Romanitas was an very important socio-political element in much of Early Medieval Europe. It's a kind of collective Roman nostalgia-cum-imitation that in a way is similar to the widespread cultural Americanisation which happened across much of the world in the 1950s and 1960s. Essentially, rulers sought legitimacy and symbolic power in appealing to the structures, organisations and aesthetics of the Roman Empire, even if they had no political wish to actually be a part of it. A key part of this was often conversion to Christianity, which presented a tangible link to Rome, and was usually accompanied by the adoption of a Latinate literate bureaucracy, legal system and things like histories, chronicles and hagiographies, all of which grew a sense of legitimacy and prestige for a ruling dynasty. Romanitas could manifest in many ways; while Roman villa complexes were often abandoned or repurposed across Early Medieval England, the English were keen and capable builders of stone churches, in the Roman style, for example. To celebrate his alliance with Ceolwulf II of Mercia, Alfred of Wessex issued a special run of pennies from the London mint featuring a pictoral design that was a direct imitation of a Roman solidus design known as the "two Emperors" which had been a common find in England at the time. This is a particularly explicit piece of symbolic Romanitas; not only is Alfred celebrating Ceolwulf as his equal, but he's also associating both of them with the power and prestige of Roman emperors.
A commonly-cited piece of Romanitas is the poem known as The Ruin, found in the 10th Century Exeter Book but possibly written as early as the 8th Century. Typically thought to be about the Roman site of Aqua Sulis in modern Bath, the poem is a paean to the faded glory of the Roman ruins as the poet imagines the life that the ruins once has (although the poet imagines the typically Germanic revelry of warriors in an ale-hall rather than the more sedate communal bathing of the Romans). At the beginning of the poem, the poet says:
Wrætlic is þes wealstan, wyrde gebræcon;
burgstede burston, brosnað enta geweorc.
For some reason, pop-history often assumes that medieval writers were incapable of using allegory or symbolism and that everything they wrote was intended to be read entirely at face value, and that when the poet calls the titular ruin "the work of giants" they can only have been being literal, despite the incredibly well-studied fondness of the Early English to use great symbolism and complex imagery in their poetry and riddles. To paraphrase Cohen (1993) in Old English Literature and the Work of Giants, the Enta in Germanic mythology are master builders who can out-build even the gods; and they build in stone so that their creations live on after they die.
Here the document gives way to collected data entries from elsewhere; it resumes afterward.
/-- The family for every instruction. -/
theorem RowRebuild.all (i : Instr) : RowRebuild.Statement i := by
  cases i with
  | attested_14 app mnemonic cls b1 b2 b3 => exact RowRebuild.attested_14 app mnemonic cls b1 b2 b3
  | nopLiteral => exact RowRebuild.nopLiteral
  | anyRRM e b1 b2 b3 => exact RowRebuild.anyRRM e b1 b2 b3
  | anyRRR e b1 b2 b3 => exact RowRebuild.anyRRR e b1 b2 b3
  | anyRI16 e b1 b2 b3 => exact RowRebuild.anyRI16 e b1 b2 b3
  | anyRDISP e b1 b2 b3 => exact RowRebuild.anyRDISP e b1 b2 b3
  | anyDISP e b1 b2 b3 => exact RowRebuild.anyDISP e b1 b2 b3
  | anyLDST e b1 b2 b3 => exact RowRebuild.anyLDST e b1 b2 b3
  | anyICALL e b1 b2 b3 => exact RowRebuild.anyICALL e b1 b2 b3
  | anyRRI2 e b1 b2 b3 => exact RowRebuild.anyRRI2 e b1 b2 b3
  | anyCLZ e b1 b2 b3 => exact RowRebuild.anyCLZ e b1 b2 b3
  | anyCVT6 e b1 b2 b3 => exact RowRebuild.anyCVT6 e b1 b2 b3
  | anyRCRA e b1 b2 b3 => exact RowRebuild.anyRCRA e b1 b2 b3
  | anyMAC e b1 b2 b3 => exact RowRebuild.anyMAC e b1 b2 b3
  | anyR1R3 e b1 b2 b3 => exact RowRebuild.anyR1R3 e b1 b2 b3
  | anyRB e b1 b2 b3 => exact RowRebuild.anyRB e b1 b2 b3
  | anyRC_I2I2 e b1 b2 b3 => exact RowRebuild.anyRC_I2I2 e b1 b2 b3
  | anyRA_I2I2 e b1 b2 b3 => exact RowRebuild.anyRA_I2I2 e b1 b2 b3
  | anyMFSR e b1 b2 b3 => exact RowRebuild.anyMFSR e b1 b2 b3
  | anyMTSR e b1 b2 b3 => exact RowRebuild.anyMTSR e b1 b2 b3
  | anyNONE e b1 b2 b3 => exact RowRebuild.anyNONE e b1 b2 b3
  | constn_01 b1 b2 b3 => exact RowRebuild.constn_01 b1 b2 b3
  | consth_02 b1 b2 b3 => exact RowRebuild.consth_02 b1 b2 b3
  | const_03 b1 b2 b3 => exact RowRebuild.const_03 b1 b2 b3
  | mtsrim_04 b1 b2 b3 => exact RowRebuild.mtsrim_04 b1 b2 b3
  | consthz_05 b1 b2 b3 => exact RowRebuild.consthz_05 b1 b2 b3
  | loadl_06 b1 b2 b3 => exact RowRebuild.loadl_06 b1 b2 b3
  | loadl_07 b1 b2 b3 => exact RowRebuild.loadl_07 b1 b2 b3
  | clz_08 b1 b2 b3 => exact RowRebuild.clz_08 b1 b2 b3
  | clz_09 b1 b2 b3 => exact RowRebuild.clz_09 b1 b2 b3
  | exbyte_0a b1 b2 b3 => exact RowRebuild.exbyte_0a b1 b2 b3
  | exbyte_0b b1 b2 b3 => exact RowRebuild.exbyte_0b b1 b2 b3
  | inbyte_0c b1 b2 b3 => exact RowRebuild.inbyte_0c b1 b2 b3
  | inbyte_0d b1 b2 b3 => exact RowRebuild.inbyte_0d b1 b2 b3
  | storel_0e b1 b2 b3 => exact RowRebuild.storel_0e b1 b2 b3
  | storel_0f b1 b2 b3 => exact RowRebuild.storel_0f b1 b2 b3
  | adds_10 b1 b2 b3 => exact RowRebuild.adds_10 b1 b2 b3
  | adds_11 b1 b2 b3 => exact RowRebuild.adds_11 b1 b2 b3
  | addu_12 b1 b2 b3 => exact RowRebuild.addu_12 b1 b2 b3
  | addu_13 b1 b2 b3 => exact RowRebuild.addu_13 b1 b2 b3
  | add_14 b1 b2 b3 => exact RowRebuild.add_14 b1 b2 b3
  | add_15 b1 b2 b3 => exact RowRebuild.add_15 b1 b2 b3
  | load_16 b1 b2 b3 => exact RowRebuild.load_16 b1 b2 b3
  | load_17 b1 b2 b3 => exact RowRebuild.load_17 b1 b2 b3
  | addcs_18 b1 b2 b3 => exact RowRebuild.addcs_18 b1 b2 b3
  | addcs_19 b1 b2 b3 => exact RowRebuild.addcs_19 b1 b2 b3
  | addcu_1a b1 b2 b3 => exact RowRebuild.addcu_1a b1 b2 b3
  | addcu_1b b1 b2 b3 => exact RowRebuild.addcu_1b b1 b2 b3
  | addc_1c b1 b2 b3 => exact RowRebuild.addc_1c b1 b2 b3
  | addc_1d b1 b2 b3 => exact RowRebuild.addc_1d b1 b2 b3
  | store_1e b1 b2 b3 => exact RowRebuild.store_1e b1 b2 b3
  | store_1f b1 b2 b3 => exact RowRebuild.store_1f b1 b2 b3
  | subs_20 b1 b2 b3 => exact RowRebuild.subs_20 b1 b2 b3
  | subs_21 b1 b2 b3 => exact RowRebuild.subs_21 b1 b2 b3
  | subu_22 b1 b2 b3 => exact RowRebuild.subu_22 b1 b2 b3
  | subu_23 b1 b2 b3 => exact RowRebuild.subu_23 b1 b2 b3
  | sub_24 b1 b2 b3 => exact RowRebuild.sub_24 b1 b2 b3
  | sub_25 b1 b2 b3 => exact RowRebuild.sub_25 b1 b2 b3
  | loadset_26 b1 b2 b3 => exact RowRebuild.loadset_26 b1 b2 b3
  | loadset_27 b1 b2 b3 => exact RowRebuild.loadset_27 b1 b2 b3
  | subcs_28 b1 b2 b3 => exact RowRebuild.subcs_28 b1 b2 b3
  | subcs_29 b1 b2 b3 => exact RowRebuild.subcs_29 b1 b2 b3
  | subcu_2a b1 b2 b3 => exact RowRebuild.subcu_2a b1 b2 b3
  | subcu_2b b1 b2 b3 => exact RowRebuild.subcu_2b b1 b2 b3
  | subc_2c b1 b2 b3 => exact RowRebuild.subc_2c b1 b2 b3
  | subc_2d b1 b2 b3 => exact RowRebuild.subc_2d b1 b2 b3
  | cpbyte_2e b1 b2 b3 => exact RowRebuild.cpbyte_2e b1 b2 b3
  | cpbyte_2f b1 b2 b3 => exact RowRebuild.cpbyte_2f b1 b2 b3
  | subrs_30 b1 b2 b3 => exact RowRebuild.subrs_30 b1 b2 b3
  | subrs_31 b1 b2 b3 => exact RowRebuild.subrs_31 b1 b2 b3
  | subru_32 b1 b2 b3 => exact RowRebuild.subru_32 b1 b2 b3
  | subru_33 b1 b2 b3 => exact RowRebuild.subru_33 b1 b2 b3
  | subr_34 b1 b2 b3 => exact RowRebuild.subr_34 b1 b2 b3
  | subr_35 b1 b2 b3 => exact RowRebuild.subr_35 b1 b2 b3
  | loadm_36 b1 b2 b3 => exact RowRebuild.loadm_36 b1 b2 b3
  | loadm_37 b1 b2 b3 => exact RowRebuild.loadm_37 b1 b2 b3
  | subrcs_38 b1 b2 b3 => exact RowRebuild.subrcs_38 b1 b2 b3
  | subrcs_39 b1 b2 b3 => exact RowRebuild.subrcs_39 b1 b2 b3
  | subrcu_3a b1 b2 b3 => exact RowRebuild.subrcu_3a b1 b2 b3
  | subrcu_3b b1 b2 b3 => exact RowRebuild.subrcu_3b b1 b2 b3
  | subrc_3c b1 b2 b3 => exact RowRebuild.subrc_3c b1 b2 b3
  | subrc_3d b1 b2 b3 => exact RowRebuild.subrc_3d b1 b2 b3
  | storem_3e b1 b2 b3 => exact RowRebuild.storem_3e b1 b2 b3
  | storem_3f b1 b2 b3 => exact RowRebuild.storem_3f b1 b2 b3
  | cplt_40 b1 b2 b3 => exact RowRebuild.cplt_40 b1 b2 b3
  | cplt_41 b1 b2 b3 => exact RowRebuild.cplt_41 b1 b2 b3
  | cpltu_42 b1 b2 b3 => exact RowRebuild.cpltu_42 b1 b2 b3
  | cpltu_43 b1 b2 b3 => exact RowRebuild.cpltu_43 b1 b2 b3
  | cple_44 b1 b2 b3 => exact RowRebuild.cple_44 b1 b2 b3
  | cple_45 b1 b2 b3 => exact RowRebuild.cple_45 b1 b2 b3
  | cpleu_46 b1 b2 b3 => exact RowRebuild.cpleu_46 b1 b2 b3
  | cpleu_47 b1 b2 b3 => exact RowRebuild.cpleu_47 b1 b2 b3
  | cpgt_48 b1 b2 b3 => exact RowRebuild.cpgt_48 b1 b2 b3
  | cpgt_49 b1 b2 b3 => exact RowRebuild.cpgt_49 b1 b2 b3
  | cpgtu_4a b1 b2 b3 => exact RowRebuild.cpgtu_4a b1 b2 b3
  | cpgtu_4b b1 b2 b3 => exact RowRebuild.cpgtu_4b b1 b2 b3
  | cpge_4c b1 b2 b3 => exact RowRebuild.cpge_4c b1 b2 b3
  | cpge_4d b1 b2 b3 => exact RowRebuild.cpge_4d b1 b2 b3
  | cpgeu_4e b1 b2 b3 => exact RowRebuild.cpgeu_4e b1 b2 b3
  | cpgeu_4f b1 b2 b3 => exact RowRebuild.cpgeu_4f b1 b2 b3
  | aslt_50 b1 b2 b3 => exact RowRebuild.aslt_50 b1 b2 b3
  | aslt_51 b1 b2 b3 => exact RowRebuild.aslt_51 b1 b2 b3
  | asltu_52 b1 b2 b3 => exact RowRebuild.asltu_52 b1 b2 b3
  | asltu_53 b1 b2 b3 => exact RowRebuild.asltu_53 b1 b2 b3
  | asle_54 b1 b2 b3 => exact RowRebuild.asle_54 b1 b2 b3
  | asle_55 b1 b2 b3 => exact RowRebuild.asle_55 b1 b2 b3
  | asleu_56 b1 b2 b3 => exact RowRebuild.asleu_56 b1 b2 b3
  | asleu_57 b1 b2 b3 => exact RowRebuild.asleu_57 b1 b2 b3
  | asgt_58 b1 b2 b3 => exact RowRebuild.asgt_58 b1 b2 b3
  | asgt_59 b1 b2 b3 => exact RowRebuild.asgt_59 b1 b2 b3
  | asgtu_5a b1 b2 b3 => exact RowRebuild.asgtu_5a b1 b2 b3
  | asgtu_5b b1 b2 b3 => exact RowRebuild.asgtu_5b b1 b2 b3
  | asge_5c b1 b2 b3 => exact RowRebuild.asge_5c b1 b2 b3
  | asge_5d b1 b2 b3 => exact RowRebuild.asge_5d b1 b2 b3
  | asgeu_5e b1 b2 b3 => exact RowRebuild.asgeu_5e b1 b2 b3
  | asgeu_5f b1 b2 b3 => exact RowRebuild.asgeu_5f b1 b2 b3
  | cpeq_60 b1 b2 b3 => exact RowRebuild.cpeq_60 b1 b2 b3
  | cpeq_61 b1 b2 b3 => exact RowRebuild.cpeq_61 b1 b2 b3
  | cpneq_62 b1 b2 b3 => exact RowRebuild.cpneq_62 b1 b2 b3
  | cpneq_63 b1 b2 b3 => exact RowRebuild.cpneq_63 b1 b2 b3
  | mul_64 b1 b2 b3 => exact RowRebuild.mul_64 b1 b2 b3
  | mul_65 b1 b2 b3 => exact RowRebuild.mul_65 b1 b2 b3
  | mull_66 b1 b2 b3 => exact RowRebuild.mull_66 b1 b2 b3
  | mull_67 b1 b2 b3 => exact RowRebuild.mull_67 b1 b2 b3
  | div0_68 b1 b2 b3 => exact RowRebuild.div0_68 b1 b2 b3
  | div0_69 b1 b2 b3 => exact RowRebuild.div0_69 b1 b2 b3
  | div_6a b1 b2 b3 => exact RowRebuild.div_6a b1 b2 b3
  | div_6b b1 b2 b3 => exact RowRebuild.div_6b b1 b2 b3
  | divl_6c b1 b2 b3 => exact RowRebuild.divl_6c b1 b2 b3
  | divl_6d b1 b2 b3 => exact RowRebuild.divl_6d b1 b2 b3
  | divrem_6e b1 b2 b3 => exact RowRebuild.divrem_6e b1 b2 b3
  | divrem_6f b1 b2 b3 => exact RowRebuild.divrem_6f b1 b2 b3
  | aseq_70 b1 b2 b3 => exact RowRebuild.aseq_70 b1 b2 b3
  | aseq_71 b1 b2 b3 => exact RowRebuild.aseq_71 b1 b2 b3
  | asneq_72 b1 b2 b3 => exact RowRebuild.asneq_72 b1 b2 b3
  | asneq_73 b1 b2 b3 => exact RowRebuild.asneq_73 b1 b2 b3
  | mulu_74 b1 b2 b3 => exact RowRebuild.mulu_74 b1 b2 b3
  | mulu_75 b1 b2 b3 => exact RowRebuild.mulu_75 b1 b2 b3
  | inhw_78 b1 b2 b3 => exact RowRebuild.inhw_78 b1 b2 b3
  | inhw_79 b1 b2 b3 => exact RowRebuild.inhw_79 b1 b2 b3
  | extract_7a b1 b2 b3 => exact RowRebuild.extract_7a b1 b2 b3
  | extract_7b b1 b2 b3 => exact RowRebuild.extract_7b b1 b2 b3
  | exhw_7c b1 b2 b3 => exact RowRebuild.exhw_7c b1 b2 b3
  | exhw_7d b1 b2 b3 => exact RowRebuild.exhw_7d b1 b2 b3
  | exhws_7e b1 b2 b3 => exact RowRebuild.exhws_7e b1 b2 b3
  | sll_80 b1 b2 b3 => exact RowRebuild.sll_80 b1 b2 b3
  | sll_81 b1 b2 b3 => exact RowRebuild.sll_81 b1 b2 b3
  | srl_82 b1 b2 b3 => exact RowRebuild.srl_82 b1 b2 b3
  | srl_83 b1 b2 b3 => exact RowRebuild.srl_83 b1 b2 b3
  | sra_86 b1 b2 b3 => exact RowRebuild.sra_86 b1 b2 b3
  | sra_87 b1 b2 b3 => exact RowRebuild.sra_87 b1 b2 b3
  | iret_88 b1 b2 b3 => exact RowRebuild.iret_88 b1 b2 b3
  | halt_89 b1 b2 b3 => exact RowRebuild.halt_89 b1 b2 b3
  | iretinv_8c b1 b2 b3 => exact RowRebuild.iretinv_8c b1 b2 b3
  | and_90 b1 b2 b3 => exact RowRebuild.and_90 b1 b2 b3
  | and_91 b1 b2 b3 => exact RowRebuild.and_91 b1 b2 b3
  | or_92 b1 b2 b3 => exact RowRebuild.or_92 b1 b2 b3
  | or_93 b1 b2 b3 => exact RowRebuild.or_93 b1 b2 b3
  | xor_94 b1 b2 b3 => exact RowRebuild.xor_94 b1 b2 b3
  | xor_95 b1 b2 b3 => exact RowRebuild.xor_95 b1 b2 b3
  | xnor_96 b1 b2 b3 => exact RowRebuild.xnor_96 b1 b2 b3
  | xnor_97 b1 b2 b3 => exact RowRebuild.xnor_97 b1 b2 b3
  | nor_98 b1 b2 b3 => exact RowRebuild.nor_98 b1 b2 b3
  | nor_99 b1 b2 b3 => exact RowRebuild.nor_99 b1 b2 b3
  | nand_9a b1 b2 b3 => exact RowRebuild.nand_9a b1 b2 b3
  | nand_9b b1 b2 b3 => exact RowRebuild.nand_9b b1 b2 b3
  | andn_9c b1 b2 b3 => exact RowRebuild.andn_9c b1 b2 b3
  | andn_9d b1 b2 b3 => exact RowRebuild.andn_9d b1 b2 b3
  | setip_9e b1 b2 b3 => exact RowRebuild.setip_9e b1 b2 b3
  | inv_9f b1 b2 b3 => exact RowRebuild.inv_9f b1 b2 b3
  | jmp_a0 b1 b2 b3 => exact RowRebuild.jmp_a0 b1 b2 b3
  | jmp_a1 b1 b2 b3 => exact RowRebuild.jmp_a1 b1 b2 b3
  | jmpf_a4 b1 b2 b3 => exact RowRebuild.jmpf_a4 b1 b2 b3
  | jmpf_a5 b1 b2 b3 => exact RowRebuild.jmpf_a5 b1 b2 b3
  | call_a8 b1 b2 b3 => exact RowRebuild.call_a8 b1 b2 b3
  | call_a9 b1 b2 b3 => exact RowRebuild.call_a9 b1 b2 b3
  | orn_aa b1 b2 b3 => exact RowRebuild.orn_aa b1 b2 b3
  | orn_ab b1 b2 b3 => exact RowRebuild.orn_ab b1 b2 b3
  | jmpt_ac b1 b2 b3 => exact RowRebuild.jmpt_ac b1 b2 b3
  | jmpt_ad b1 b2 b3 => exact RowRebuild.jmpt_ad b1 b2 b3
  | jmpfdec_b4 b1 b2 b3 => exact RowRebuild.jmpfdec_b4 b1 b2 b3
  | jmpfdec_b5 b1 b2 b3 => exact RowRebuild.jmpfdec_b5 b1 b2 b3
  | mftlb_b6 b1 b2 b3 => exact RowRebuild.mftlb_b6 b1 b2 b3
  | mttlb_be b1 b2 b3 => exact RowRebuild.mttlb_be b1 b2 b3
  | jmpi_c0 b1 b2 b3 => exact RowRebuild.jmpi_c0 b1 b2 b3
  | jmpfi_c4 b1 b2 b3 => exact RowRebuild.jmpfi_c4 b1 b2 b3
  | mfsr_c6 b1 b2 b3 => exact RowRebuild.mfsr_c6 b1 b2 b3
  | calli_c8 b1 b2 b3 => exact RowRebuild.calli_c8 b1 b2 b3
  | jmpti_cc b1 b2 b3 => exact RowRebuild.jmpti_cc b1 b2 b3
  | mtsr_ce b1 b2 b3 => exact RowRebuild.mtsr_ce b1 b2 b3
  | emulate_d7 b1 b2 b3 => exact RowRebuild.emulate_d7 b1 b2 b3
  | fmac_d8 b1 b2 b3 => exact RowRebuild.fmac_d8 b1 b2 b3
  | dmac_d9 b1 b2 b3 => exact RowRebuild.dmac_d9 b1 b2 b3
  | fmsm_da b1 b2 b3 => exact RowRebuild.fmsm_da b1 b2 b3
  | dmsm_db b1 b2 b3 => exact RowRebuild.dmsm_db b1 b2 b3
  | multm_de b1 b2 b3 => exact RowRebuild.multm_de b1 b2 b3
  | multmu_df b1 b2 b3 => exact RowRebuild.multmu_df b1 b2 b3
  | multiply_e0 b1 b2 b3 => exact RowRebuild.multiply_e0 b1 b2 b3
  | divide_e1 b1 b2 b3 => exact RowRebuild.divide_e1 b1 b2 b3
  | multiplu_e2 b1 b2 b3 => exact RowRebuild.multiplu_e2 b1 b2 b3
  | dividu_e3 b1 b2 b3 => exact RowRebuild.dividu_e3 b1 b2 b3
  | convert_e4 b1 b2 b3 => exact RowRebuild.convert_e4 b1 b2 b3
  | sqrt_e5 b1 b2 b3 => exact RowRebuild.sqrt_e5 b1 b2 b3
  | class_e6 b1 b2 b3 => exact RowRebuild.class_e6 b1 b2 b3
  | mtacc_e8 b1 b2 b3 => exact RowRebuild.mtacc_e8 b1 b2 b3
  | mfacc_e9 b1 b2 b3 => exact RowRebuild.mfacc_e9 b1 b2 b3
  | feq_ea b1 b2 b3 => exact RowRebuild.feq_ea b1 b2 b3
  | deq_eb b1 b2 b3 => exact RowRebuild.deq_eb b1 b2 b3
  | fgt_ec b1 b2 b3 => exact RowRebuild.fgt_ec b1 b2 b3
  | dgt_ed b1 b2 b3 => exact RowRebuild.dgt_ed b1 b2 b3
  | fge_ee b1 b2 b3 => exact RowRebuild.fge_ee b1 b2 b3
  | dge_ef b1 b2 b3 => exact RowRebuild.dge_ef b1 b2 b3
  | fadd_f0 b1 b2 b3 => exact RowRebuild.fadd_f0 b1 b2 b3
  | dadd_f1 b1 b2 b3 => exact RowRebuild.dadd_f1 b1 b2 b3
  | fsub_f2 b1 b2 b3 => exact RowRebuild.fsub_f2 b1 b2 b3
  | dsub_f3 b1 b2 b3 => exact RowRebuild.dsub_f3 b1 b2 b3
  | fmul_f4 b1 b2 b3 => exact RowRebuild.fmul_f4 b1 b2 b3
  | dmul_f5 b1 b2 b3 => exact RowRebuild.dmul_f5 b1 b2 b3
  | fdiv_f6 b1 b2 b3 => exact RowRebuild.fdiv_f6 b1 b2 b3
  | ddiv_f7 b1 b2 b3 => exact RowRebuild.ddiv_f7 b1 b2 b3
  | fdmul_f9 b1 b2 b3 => exact RowRebuild.fdmul_f9 b1 b2 b3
However, while mighty and permanent, their buildings sit often as empty tombs to giants long-dead and lack the vitality - albeit temporary - of the more fleeting wooden constructions of men. In equating the builders of The Ruin (at a site which would have been well known as Roman) with enta, therefore, the poet is praising their magnificent building skills and the longevity of their legacy, while simultaneously noting that their time has passed and their glory now long-faded.
For many people, however, the passing of the Empire was actually beneficial. Archaeological work summarised very nicely in Oosthuizen's The Emergence of the English (2020) shows that as Roman urban centres declined in the 5th Century, the agricultural landscape across lowland Britain was reformed, transitioning away from the jntensive arable farming centred around villa estates to include a much wider use of pastorial farming, especially on more marginal lands. As a result, the diets of much of the population included much more meat and dairy than had previously been the case, which in turn seems to have led to people living healthier and longer lives.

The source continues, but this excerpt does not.